*TRY IT:*
Count every line in the entries below that contains the word "decide", and give only that number.
═══ DATA FOR THE TASK
-- ==== Sys2Proof/Tests/Slice0.lean ====
section
/-! SUPPORT. Tests: ill-formed operands that WellFormed refuses; for each statement a state and operands that meet its
hypotheses, at least one for each of its clauses; and results of single commands, from worked values of the spec. -/

namespace Sys2Proof.Tests

set_option Elab.async false

open Sys2Proof Sys2Proof.Machine

/-! ### Hypotheses as computed -/

/-- `Fresh` as a Bool. -/
def freshB (s : State) (v : Nat) (r : Req) : Bool :=
  s.mb.chans.length == 4 && s.mb.v2 && s.accepts r.ch.val && firstFail (s.headChecks v r true) == none
    && !(nth {} s.mb.chans r.ch.val).history.any (·.tag == r.tag.toNat) && s.quiet

theorem fresh_iff (s : State) (v : Nat) (r : Req) : Fresh s v r ↔ freshB s v r = true := by
  constructor
  · intro h; simp [freshB, h.chans, h.framing, h.accepts, h.head, h.tag, h.quiet]
  · intro h
    simp only [freshB, Bool.and_eq_true, beq_iff_eq, Bool.not_eq_true'] at h
    obtain ⟨⟨⟨⟨⟨a, b⟩, c⟩, d⟩, e⟩, f⟩ := h
    exact ⟨a, b, c, d, e, f⟩

/-- `Passes` as a Bool. -/
def passesB (s : State) (a : Agent) (l : List Piece) : Bool := !s.suspended a && (s.firstFault a 0 0 l).isNone && !s.stalls a l

theorem passes_iff (s : State) (a : Agent) (l : List Piece) : Passes s a l ↔ passesB s a l = true := by
  constructor
  · intro h; simp [passesB, h.awake, h.clear, h.flows]
  · intro h
    simp only [passesB, Bool.and_eq_true, Bool.not_eq_true', Option.isNone_iff_eq_none] at h
    exact ⟨h.1.1, h.1.2, h.2⟩

theorem firmware_iff (s : State) (a : Agent) (h : Nat) (l : List Piece) :
    FirmwarePasses s a h l ↔ (s.firstFault a 0 0 (s.firmwareParts h l)).isNone = true := by
  simp [FirmwarePasses]

theorem saves_iff (s : State) (n : Nat) : Saves s n ↔ passesB s (thrAgent n) [⟨.write, s.saveAddr n, 2048⟩] = true := passes_iff _ _ _

/-- InstrPasses from a job without a result, as a Bool. -/
def instrB (s : State) (n : Nat) (j : Job) (parts : List Piece) (out : Option KernelResult) : Bool :=
  j.result.isNone && out.any fun r => passesB s (thrAgent n) parts && passesB (s.accessed (thrAgent n) parts) (thrAgent n) (writeParts r.writes)

theorem instr_of {s : State} {n : Nat} {j : Job} {parts : List Piece} {out : Option KernelResult} (h : instrB s n j parts out = true) :
    ∃ r, InstrPasses s n j parts out parts r := by
  cases out with
  | none => simp [instrB] at h
  | some r =>
    simp only [instrB, Option.any_some, Bool.and_eq_true, Option.isNone_iff_eq_none] at h
    exact ⟨r, .inl ⟨h.1, rfl, rfl⟩, (passes_iff _ _ _).mpr h.2.1, (passes_iff _ _ _).mpr h.2.2⟩

theorem inv_iff (s : State) : s.Inv ↔ (s.shape && s.canonical) = true := by simp [State.Inv]

/-! ### States and requests -/

/-- A native lead in RUN at L3, on its crystal, in period 10. -/
def live : State :=
  { tm := { now := 30000000, lineSeen := true, period := 10, capture := 29970000, lines := 11 }
    boot := { phase := .ready, runningFrom := 1 }
    lev := { level := 3, firmware := true }
    clk := { active := 0, locked := true, bootLocked := true, xtalOk := true }
    alm := { scanDone := true }
    pw := { prsntMet := true } }
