-- ==== Sys2Proof/Machine/Core.lean ====
section
/-! DEFINITION. The machine as the host's interface takes it. -/

def Sys2Proof.core : Host.Core :=
  { State := Sys2Proof.Machine.State
    Fault := Sys2Proof.Machine.Fault
    Refusal := Sys2Proof.Machine.Refusal
    step := Sys2Proof.Machine.step
    reset := Sys2Proof.Machine.State.reset }
end

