/-- SUB is ADD of the negation (R143); stray low bits of either
operand are refused. -/
def Obligations.SubIsAddOfNegation : Prop :=
  (∀ (s : State) (f : Fmt) (x y : Posit), FmtLegal s.cfg f → OnViews f.nbits x → OnViews f.nbits y →
    ∃ y' z, exec (.neg f (y.toValue s.cfg f.nbits)) s = .next (s.answered (.ok (.ofValue y'))) ∧
      exec (.add f (x.toValue s.cfg f.nbits) y') s = .next (s.answered (.ok (.ofValue z))) ∧
      exec (.sub f (x.toValue s.cfg f.nbits) (y.toValue s.cfg f.nbits)) s = .next (s.answered (.ok (.ofValue z)))) ∧
  (∀ (s : State) (f : Fmt) (x y : Value), FmtLegal s.cfg f → Stray s.cfg f.nbits x ∨ Stray s.cfg f.nbits y →
    exec (.sub f x y) s = .next (s.answered (.refused .illegalOperand)))

/-- Identity of ADD, and the corner cases of SUB: `x - x` is `ZERO`, `INF - INF` is NaN, `0 - x` is the negation,
`x - 0` is `x` (R144, R143). -/
def Obligations.AddAndSubIdentities : Prop :=
  ∀ (s : State) (f : Fmt), FmtLegal s.cfg f →
    let val := fun w => packed s.cfg f.nbits w
    let inf := 2 ^ (f.nbits - 1)
    (∀ x : Posit, OnViews f.nbits x →
      exec (.add f (x.toValue s.cfg f.nbits) (val 0)) s = .next (s.answered (.ok (.ofValue (x.toValue s.cfg f.nbits)))) ∧
      exec (.add f (val 0) (x.toValue s.cfg f.nbits)) s = .next (s.answered (.ok (.ofValue (x.toValue s.cfg f.nbits)))) ∧
      exec (.sub f (x.toValue s.cfg f.nbits) (val 0)) s = .next (s.answered (.ok (.ofValue (x.toValue s.cfg f.nbits))))) ∧
    (∀ v, v < 2 ^ f.nbits → v ≠ inf →
      exec (.sub f (val v) (val v)) s = .next (s.answered (.ok (.ofValue (val 0))))) ∧
    (∀ v, v < 2 ^ f.nbits →
      exec (.sub f (val 0) (val v)) s = .next (s.answered (.ok (.ofValue (val ((2 ^ f.nbits - v) % 2 ^ f.nbits)))))) ∧
    exec (.sub f (val inf) (val inf)) s = .next (s.answered (.ok (.ofValue .nan)))

/-- "No result of any operation in this spec, seen through its `nbits`-wide view, depends on `W`"; `W` shows only in the
left-justified position of `bits` and of the record's `fraction` (R6). Two configurations that differ in storage width,
both wide enough, compute the same views and the same IEEE patterns, PACK the same record with its fraction rescaled
alike, and UNPACK the same record up to the scale of its fraction. The other operations
use `W` in `V` and `LJ` alone. -/
def Obligations.ViewsDoNotDependOnStorageWidth : Prop :=
  ∀ (c c' : Config) (n es : Nat) (x y : Posit) (raw : Nat), 2 ≤ n → n ≤ c.W → n ≤ c'.W → c.addTie = c'.addTie →
    OnViews n x → OnViews n y →
    mulPosit c n es x y = mulPosit c' n es x y ∧
    divPosit c n es x y = divPosit c' n es x y ∧
    addPosit c n es x y = addPosit c' n es x y ∧
    subPosit c n es x y = subPosit c' n es x y ∧
    toIeee c single n es x = toIeee c' single n es x ∧
    toIeee c double n es x = toIeee c' double n es x ∧
    fromIeee c single n es raw = fromIeee c' single n es raw ∧
    fromIeee c double n es raw = fromIeee c' double n es raw ∧
    (∀ v, v < 2 ^ n → unpackView c' n es v =
      { unpackView c n es v with fraction := rescale c.W c'.W (unpackView c n es v).fraction }) ∧
    (∀ r : Record, r.exponent < 2 ^ es → r.fraction < 2 ^ c.W →
      packView c n es r = packView c' n es { r with fraction := rescale c.W c'.W r.fraction })

/-! ## Predicates and comparisons -/

/-- The five predicates: tests of the view against `ZERO`, `ONE`, `INF` and of the top bit, all false of a NaN, and
ISNAN, which reads the side flag only (R170 to R174, R180); stray low bits of a word are refused. -/
def Obligations.PredicateFlags : Prop :=
  ∀ (s : State) (f : Fmt), FmtLegal s.cfg f →
    (∀ v, v < 2 ^ f.nbits →
      exec (.isZero f (packed s.cfg f.nbits v)) s = .next (s.answered (.ok (.ofFlag (decide (v = 0))))) ∧
      exec (.isOne f (packed s.cfg f.nbits v)) s =
        .next (s.answered (.ok (.ofFlag (decide (v = 2 ^ (f.nbits - 2)))))) ∧
      exec (.isInf f (packed s.cfg f.nbits v)) s =
        .next (s.answered (.ok (.ofFlag (decide (v = 2 ^ (f.nbits - 1)))))) ∧
      exec (.isNeg f (packed s.cfg f.nbits v)) s = .next (s.answered (.ok (.ofFlag (v.testBit (f.nbits - 1))))) ∧
      exec (.isNan f (packed s.cfg f.nbits v)) s = .next (s.answered (.ok (.ofFlag false)))) ∧
    exec (.isZero f .nan) s = .next (s.answered (.ok (.ofFlag false))) ∧
    exec (.isOne f .nan) s = .next (s.answered (.ok (.ofFlag false))) ∧
    exec (.isInf f .nan) s = .next (s.answered (.ok (.ofFlag false))) ∧
    exec (.isNeg f .nan) s = .next (s.answered (.ok (.ofFlag false))) ∧
    exec (.isNan f .nan) s = .next (s.answered (.ok (.ofFlag true))) ∧
    (∀ x, Stray s.cfg f.nbits x →
      exec (.isZero f x) s = .next (s.answered (.refused .illegalOperand)) ∧
      exec (.isOne f x) s = .next (s.answered (.refused .illegalOperand)) ∧
      exec (.isInf f x) s = .next (s.answered (.refused .illegalOperand)) ∧
      exec (.isNeg f x) s = .next (s.answered (.refused .illegalOperand)) ∧
      exec (.isNan f x) s = .next (s.answered (.refused .illegalOperand)))

/-- EQ is packed-bit equality; GT is the unsigned comparison of the packed words, false when either is the infinity
pattern; both are false with a NaN operand (R175, R176, R180). Stated on the `W`-bit words. -/
def Obligations.EqualsAndGreaterThan : Prop :=
  ∀ (s : State) (f : Fmt), FmtLegal s.cfg f →
    (∀ x y : Nat, x < 2 ^ s.cfg.W → y < 2 ^ s.cfg.W → x % 2 ^ (s.cfg.W - f.nbits) = 0 →
      y % 2 ^ (s.cfg.W - f.nbits) = 0 →
      exec (.eq f (.finite x) (.finite y)) s = .next (s.answered (.ok (.ofFlag (decide (x = y))))) ∧
      exec (.gt f (.finite x) (.finite y)) s = .next (s.answered (.ok (.ofFlag
        (decide (x ≠ 2 ^ (s.cfg.W - 1) ∧ y ≠ 2 ^ (s.cfg.W - 1) ∧ y < x)))))) ∧
    (∀ x : Value, justified s.cfg f.nbits x = true →
      exec (.eq f x .nan) s = .next (s.answered (.ok (.ofFlag false))) ∧
      exec (.eq f .nan x) s = .next (s.answered (.ok (.ofFlag false))) ∧
      exec (.gt f x .nan) s = .next (s.answered (.ok (.ofFlag false))) ∧
      exec (.gt f .nan x) s = .next (s.answered (.ok (.ofFlag false)))) ∧
    (∀ x y : Value, Stray s.cfg f.nbits x ∨ Stray s.cfg f.nbits y →
      exec (.eq f x y) s = .next (s.answered (.refused .illegalOperand)) ∧
      exec (.gt f x y) s = .next (s.answered (.refused .illegalOperand)))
══════
*PROBLEM SOLUTION:*
5